HCQ reduced peak viral load by 0.2–0.3 log units and exposure by 4.6–8.2% when given on positivity. Treatment starting around peak viral load (10.2 dpi) had no appreciable effect on total viral load or duration of disease. Between both dose regimens, the WHO Solidarity trial arm resulted in the more pronounced reduction in total viral load. Effects of IVM were even more pronounced: given on positivity, peak viral load dropped by 0.3–0.6 log units and exposure by 8.8–22.3%. Exposure reductions are associated with slightly prolonged durations of shedding from 13.5 days (untreated) to 14.2–15.6 days for IVM and 14.1–14.5 days for HCQ, and a shift of Tmax from day 10.2 (untreated) to day 10.9–12.3 and day 10.5–10.9, respectively. Interestingly—and in contrast to HCQ—some effects remain when treatment is initiated around peak viral load (3.4-13.2% difference in exposure). LPV/r, ART, and NTZ had no influence on viral dynamics, independent of time of initiation.

Discussion

Our modeling and simulation study described patient viral load well and captured the essential milestones of SARS-CoV-2 viral kinetics, e.g., duration of viral shedding and peak viral loads. It also shows that the window of opportunity to treat COVID-19 is narrow. As the infection spreads rapidly throughout the host, the pool of susceptible cells is quickly depleted. Drugs inhibiting viral entry (like HCQ) therefore only appear to have a role, if any, in the first days after inoculation (post-exposure prophylaxis) or as primary prophylactic agents handed out to at-risk individuals.

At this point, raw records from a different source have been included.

/-- Enqueue writes the slot that comes after the stored entries, and none of theirs. -/
theorem queueEntries_enqueue {irq : Interrupt} {q' : Queue} (e : enqueue cap irq q = some q') :
    queueEntries cap q' = queueEntries cap q ++ [irq] := by
  have hcount := enqueue_count hq e
  obtain ⟨-, rfl⟩ := enqueue_eq_some.1 e
  have hslots : q.tail < q.slots.length := hq.1 ▸ hq.2.2
  unfold queueEntries
  rw [hcount, List.range_succ, List.map_append]
  congr 1
  · refine List.map_congr_left fun k hk => ?_
    have hne := head_add_mod_ne_tail hq (List.mem_range.1 hk)
    simp [slotAt, List.getElem?_set_ne hne.symm]
  · simp [slotAt, head_add_queueCount_mod hq, hslots]

/-- Dequeue takes the entry at head, and the entries after it keep their slots. -/
theorem queueEntries_dequeue {irq : Interrupt} {q' : Queue} (e : dequeue cap q = some (irq, q')) :
    queueEntries cap q = irq :: queueEntries cap q' := by
  have hcount := dequeue_count hq e
  obtain ⟨-, rfl, rfl⟩ := dequeue_eq_some.1 e
  unfold queueEntries
  rw [hcount, List.range_succ_eq_map, List.map_cons, List.map_map, Nat.add_zero, Nat.mod_eq_of_lt hq.2.1]
  congr 1
  refine List.map_congr_left fun k _ => ?_
  simp only [Function.comp_apply, slotAt, Nat.mod_add_mod]
  rw [Nat.add_assoc, Nat.add_comm 1 k]

end

/-! ## The obligations of the state's family -/

/-- Settles O7: a state refuses what it does not accept, and the inputs still offered do not count. -/
theorem refusedInputLeavesTheCoreAlone : Obligations.RefusedInputLeavesTheCoreAlone := by
  intro s i rest hi ha
  obtain ⟨why, e⟩ := transact_refused (accepts_setInputs.not.2 ha)
  exact ⟨why, offerNextInput_of_refused hi e⟩

/-- Settles O9: every operation keeps the configuration, so the step does; the rest is read from it. -/
theorem configurationNeverChanges : Obligations.ConfigurationNeverChanges := by
  intro s t e
  have hcfg : t.cfg = s.cfg := (cfg_keptByOperations _ s.cfg).offerNextInput rfl e
  exact ⟨hcfg, by rw [hcfg], fun op => by rw [hcfg]⟩

/-- Settles O10: every operation keeps what the output begins with, so the step does. -/
theorem outputOnlyGrows : Obligations.OutputOnlyGrows :=
  fun _ _ e => (output_prefix_keptByOperations _ _).offerNextInput (List.prefix_refl _) e

/-- Settles O11: of the transactions that are not a line's, a delivery writes pc and `pend`, and the others write
neither these nor a register. -/
theorem hostPortsLeaveTheRegistersAlone : Obligations.HostPortsLeaveTheRegistersAlone := by
  intro h i s t r hline e
  obtain ⟨-, c⟩ := transact_cases e
  cases c with
  | line text => exact absurd rfl (hline text)
  | delivered raw => exact ⟨fun _ => rfl, rfl, fun hd => absurd rfl (hd raw)⟩
  | endOfInput | queueFull | enqueued | queueEmpty | dequeued | stored =>
    exact ⟨fun _ => rfl, rfl, fun _ => ⟨rfl, rfl⟩⟩

/-- Settles O35: the entries are the slots from head on, as many as the count, and the slot after them is the one at
tail. -/
theorem queueIsABoundedList : Obligations.QueueIsABoundedList := by
  intro cap q hq
  refine ⟨length_queueEntries cap q, Nat.le_sub_one_of_lt (queueCount_lt hq), fun irq => ?_,
    fun _ _ => queueEntries_enqueue hq, ?_, fun _ _ => queueEntries_dequeue hq⟩
  · rw [enqueue_eq_none, length_queueEntries]
  · rw [dequeue_eq_none, ← queueCount_eq_zero hq, ← length_queueEntries, List.length_eq_zero_iff]

/-- Settles O1: the constructed state is read field by field. -/
theorem constructSetsEveryPart : Obligations.ConstructSetsEveryPart := by
  refine ⟨fun slots cfg image hcfg hwf hin => ⟨_, construct_answers slots hcfg ⟨hwf, hin⟩, rfl, fun _ => rfl,
    fun i => ?_, rfl, rfl, rfl, ?_, rfl, rfl, rfl, rfl⟩, fun slots _ image => construct_of_not_wf slots image,
    fun _ _ _ _ => rfl⟩
  · simp [readReg]
  · simp

/-- Settles O32: no interrupt stands for kind 3, and one with the same fields stands for any other record. -/
theorem kindThreeIsRefused : Obligations.KindThreeIsRefused := by
  refine ⟨fun h s raw hidle hk => ⟨?_, ?_⟩, fun raw hk => ?_⟩
  · exact (whenIdle_of_idle hidle _).trans (portEnqueue_kind_three s hk)
  · exact (whenIdle_of_idle hidle _).trans (portDeliver_kind_three s hk)
  · obtain ⟨irq, hr⟩ := exists_recordOf hk
    exact ⟨irq, hr, recordOf_eq_some hr⟩

end Sys2Proof.Machine

/-! # Store: only the host's port writes it, and the next engine step fetches what stands in it

No engine step writes the store, so no operator's line does, and of the other ports P6 alone writes it. What an engine
step without a poll does is said once for each thing the byte at pc can be: NOP, no entry, an extension entry that
fits. -/

namespace Sys2Proof.Machine

/-! ## The host's store write, and what leaves the store alone -/

/-- P6 in Idle inside the store: one write, answered Ok. -/
theorem transact_storeWrite_of_lt (h : Handlers) {s : State} {a : Nat} (b : Byte) (hidle : s.sess = .idle)
    (ha : a < s.cfg.storeLen) : transact h (.storeWrite a b) s = .next (memWrite s a b, .ok) :=
  (whenIdle_of_idle hidle _).trans (if_pos ha)

/-- P6 in Idle at L or above is refused (R42). -/
theorem transact_storeWrite_of_le (h : Handlers) {s : State} {a : Nat} (b : Byte) (hidle : s.sess = .idle)
    (ha : s.cfg.storeLen ≤ a) : transact h (.storeWrite a b) s = .refused .addressOutsideStore :=
  (whenIdle_of_idle hidle _).trans (if_neg (Nat.not_lt.2 ha))

theorem engineStep_mem {h : Handlers} {s t : State} {r : StepResult} (e : engineStep h s = .next (t, r)) :
    t.mem = s.mem := by rw [engineStep_frame e]

theorem runBurst_mem {h : Handlers} {n : Nat} {s t : State} (e : runBurst h n s = .next t) : t.mem = s.mem :=
  runBurst_keeps (P := (·.mem = s.mem))
    (fun _ _ r hu hstep => (emitResult_mem r _).trans ((engineStep_mem hstep).trans hu)) n rfl e

/-- No command that an operator's line selects writes the store. -/
theorem mem_of_lineCase {h : Handlers} {text : List Byte} {s t : State} (c : LineCase h text s t) :
    t.mem = s.mem := by
  cases c with
  | run _ u e => exact (runBurst_mem e :)
  | step _ u r e => exact (emitResult_mem r u).trans (engineStep_mem e :)
  | halt | inspect | invalid => rfl

/-- A transaction on any input but P6's leaves the store's contents as they are. -/
theorem transact_mem {h : Handlers} {i : Input} {s t : State} {r : PortResult} (hi : ∀ a b, i ≠ .storeWrite a b)
    (e : transact h i s = .next (t, r)) : t.mem = s.mem := by
  obtain ⟨-, c⟩ := transact_cases e
  cases c with
  | line _ _ c => exact mem_of_lineCase c
  | stored a b => exact absurd rfl (hi a b)
  | endOfInput | queueFull | enqueued | queueEmpty | dequeued | delivered => rfl

theorem sameStore_of_mem_eq {s t : State} (hmem : t.mem = s.mem) : sameStore s t := fun a => by
  rw [memRead, memRead, hmem]

/-! ## What an engine step without a poll does with the byte at pc -/

/-- An opcode that the extension table of a well-formed configuration lists has that entry: it is not NOP's (R10). -/
theorem decodeTable_of_extLength {c : Config} (hc : c.wf) {op : Byte} {len : Nat}
    (hl : extLength c.extTable op = some len) : decodeTable c op = some (.extension len) := by
  obtain ⟨-, -, -, -, hnop, -⟩ := hc
  obtain ⟨before, e, after, htable, -, rfl, -⟩ := exists_first_of_extLength hl
  have hmem : e ∈ c.extTable := by simp [htable]
  rw [decodeTable_of_ne c (hnop e hmem), hl, Option.map_some]

/-- The operand bytes, address by address from pc + 1 on. -/
theorem readOperands_eq (s : State) (len : Nat) :
    readOperands s len = (List.range (len - 1)).map fun k => memRead s (s.pc.toNat + 1 + k) :=
  memReadBytes_eq s _ _

/-- An advance by at most MAX_LEN from an address of the store is exact, and writes pc only. -/
theorem exists_advancePc {s : State} {n : Nat} (hc : s.cfg.wf) (hl : s.pc.toNat < s.cfg.storeLen)
    (hn : n ≤ s.cfg.maxLen) : ∃ t, advancePc s n = .next t ∧ t.pc.toNat = s.pc.toNat + n ∧ t = s.setPc t.pc :=
  have hroom := lt_addrSpace_of_lt_storeLen hc hl hn
  ⟨_, advancePc_of_lt hroom, toNat_ofNat_of_lt hroom, rfl⟩

theorem engineStep_of_noPoll (h : Handlers) {s : State} (hp : noPoll s) : engineStep h s = fetchAndExecute h s := by
  rw [engineStep, pollQueue_eq_none.2 hp]

section

variable (h : Handlers) {s : State} (hp : noPoll s) (hl : s.pc.toNat < s.cfg.storeLen)
include hp hl

/-- An entry whose bytes lie in the store runs, and the step answers Ok (R59, phase 4). -/
theorem engineStep_of_entry {e : TableEntry} (hd : decodeTable s.cfg (memRead s s.pc.toNat) = some e)
    (hfit : s.pc.toNat + entryLen e ≤ s.cfg.storeLen) :
    engineStep h s = andThen (runEntry h (memRead s s.pc.toNat) e s) fun t => .next (t, .ok) := by
  rw [engineStep_of_noPoll h hp, fetchAndExecute, if_neg (Nat.not_le.2 hl), fetchOpcode, hd]
  exact if_neg (Nat.not_lt.2 hfit)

These findings may help to explain the disappointing results of clinical trials with HCQ: by the time patients are hospitalized or even transferred to critical care, few susceptible cells are left, so little impact can be made at this point (Annie et al., 2020; Cavalcanti et al., 2020; Molina et al., 2020; Tang et al., 2020a). The WHO Solidarity trial’s dosing scheme was clearly more effective than the one proposed by Gautret et al. (2020). However, even with the higher dosing scheme used in the WHO Solidarity trial, no appreciable effect of HCQ was observed and the treatment arm was prematurely terminated on June 18, 2020 (Pan et al., 2020). Of note, recent trials have also failed to find benefits for HCQ in pre- and post-exposure prophylactic indications (Boulware et al., 2020; Rajasingham et al., 2020). Since viral load is not the only determinant of disease state, one cannot directly deduce clinical effect of any of the regimens from these simulations. Given the negative results of previous trials with HCQ, we suggest that HCQ results should be used as a lower threshold to rank other drugs against.

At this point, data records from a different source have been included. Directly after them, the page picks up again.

-- ==== Sys2Proof/Machine/Link.lean ====
section
/-! DEFINITION. Two instances joined by a channel (R27, R46, R146): each has all its state to itself, and the only coupling is
the frames and acknowledgements the transport carries. The channel may lose, delay, duplicate and reorder: any frame or
acknowledgement the peer has ever emitted may arrive now, any number of times, or never. The host of the receiving side
turns each arrival into a command (R46, R137, R144), and may choose a full reset itself (R156). Log 18. -/

namespace Sys2Proof.Machine

/-- Two instances, X and Y. -/
structure Link where
  x : State
  y : State
deriving DecidableEq, Repr

/-- One of the two ends. -/
inductive Side where
  | x | y
deriving DecidableEq, Repr

/-- The other end. -/
def Side.other : Side → Side
  | .x => .y
  | .y => .x

/-- The instance at an end. -/
def Link.at (l : Link) : Side → State
  | .x => l.x
  | .y => l.y

/-- Replace the instance at an end. -/
def Link.set (l : Link) : Side → State → Link
  | .x, s => { l with x := s }
  | .y, s => { l with y := s }

/-- What happens next at one end. DESIGN CHOICE (log 18): these are all the things the hosts do. A host gives CHECK_PACKET only
for an arrived frame, and NOTIFY_ACK only for an arrived acknowledgement or, with 0, for a full reset it chooses itself (R156);
it never makes up another number, and it presents no illegal packet. -/
inductive LinkEvent where
  /-- The host writes a chunk. -/
  | write (side : Side) (sid : Nat) (chunk : List Byte) (now : Nat)
  /-- The `k`-th frame the peer has emitted arrives: CHECK_PACKET with its number. -/
  | frameArrives (side : Side) (k now : Nat)
  /-- The `k`-th acknowledgement the peer has emitted arrives: NOTIFY_ACK with its number. -/
  | ackArrives (side : Side) (k now : Nat)
  /-- The host chooses the protocol's full reset: RESET_ACK, that is NOTIFY_ACK 0 (R65, R156). -/
  | fullReset (side : Side) (now : Nat)
  /-- The timer facility calls: HANDLE_TIMER. -/
  | timer (side : Side) (now : Nat)
  /-- A whole hardware reset pulse. -/
  | reset (side : Side) (now : Nat)
deriving DecidableEq, Repr

/-- The host at one end issues a command. It issues well-formed commands only; one whose operands do not fit the fields of its
instance is not issued (log 18). -/
def Link.command (l : Link) (side : Side) (i : Instr) (now : Nat) : Host.Outcome Link Fault Refusal :=
  if i.wf (l.at side).cfg then
    match takePacket (encode i) now (l.at side) with
    | .next t => .next (l.set side t)
    | .fault r => .fault r
    | .refused r => .refused r
  else .next l

/-- One step of the pair. An arrival of something never emitted does not happen, and changes nothing. -/
def Link.step (l : Link) (e : LinkEvent) : Host.Outcome Link Fault Refusal :=
  match e with
  | .write side sid chunk now => l.command side (.write sid chunk) now
  | .frameArrives side k now =>
    match (frameSeqs (l.at side.other).emitted)[k]? with
    | some n => l.command side (.checkPacket n) now
    | none => .next l
  | .ackArrives side k now =>
    match (ackSeqs (l.at side.other).emitted)[k]? with
    | some n => l.command side (.notifyAck n) now
    | none => .next l
  | .fullReset side now => l.command side .resetAck now
  | .timer side now => l.command side .handleTimer now
  | .reset side now => .next (l.set side (releaseReset now (assertReset (l.at side))))

/-- A pair of instances right after reset, each with its own legal configuration and `now_at_reset`. -/
def Link.start (cx cy : Config) (nowX nowY : Nat) : Link where
  x := State.hardwareReset cx nowX
  y := State.hardwareReset cy nowY

end Sys2Proof.Machine
end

We found greatest effects for IVM. Again, the earlier and longer the exposure, the better, but compounds like IVM still convey some benefit if initiated at a later stage. When held to the HCQ benchmark, IVM 600 µg/kg daily for 3 days, particularly when given around time of positivity, may have meaningful impact whereas IVM 300 µg/kg daily for 3 days had efficacy comparable to HCQ regimens. This finding is in contrast to other analyses suggesting IVM is poorly druggable in COVID-19 (Schmith et al., 2020). It is important to stress that these IVM doses, while apparently safe in healthy volunteers, are far higher than any dose approved for other indications (1 × 200 µg/kg to 1 × 400 µg/kg). At 3 × 600 µg/kg in a 70 kg patient, doses are similar to the maximum doses (120 mg single administration) described by Guzzo et al. (2002). Boosting exposure to IVM by co-administering inhibitors of its metabolism or elimination (such as the CYP3A4 and P-glycoprotein (P-gp) inhibitor ritonavir) is a theoretical option (Chaccour et al., 2017). However, there are concerns that inhibition of P-gp as an integral part of the functional blood brain barrier could lead to more central nervous adverse events (Chandler, 2018). Until this interaction has been studied systematically, it seems unwise to explore this strategy. For IVM, no results of clinical trials regarding its effectiveness in COVID-19 have been published yet.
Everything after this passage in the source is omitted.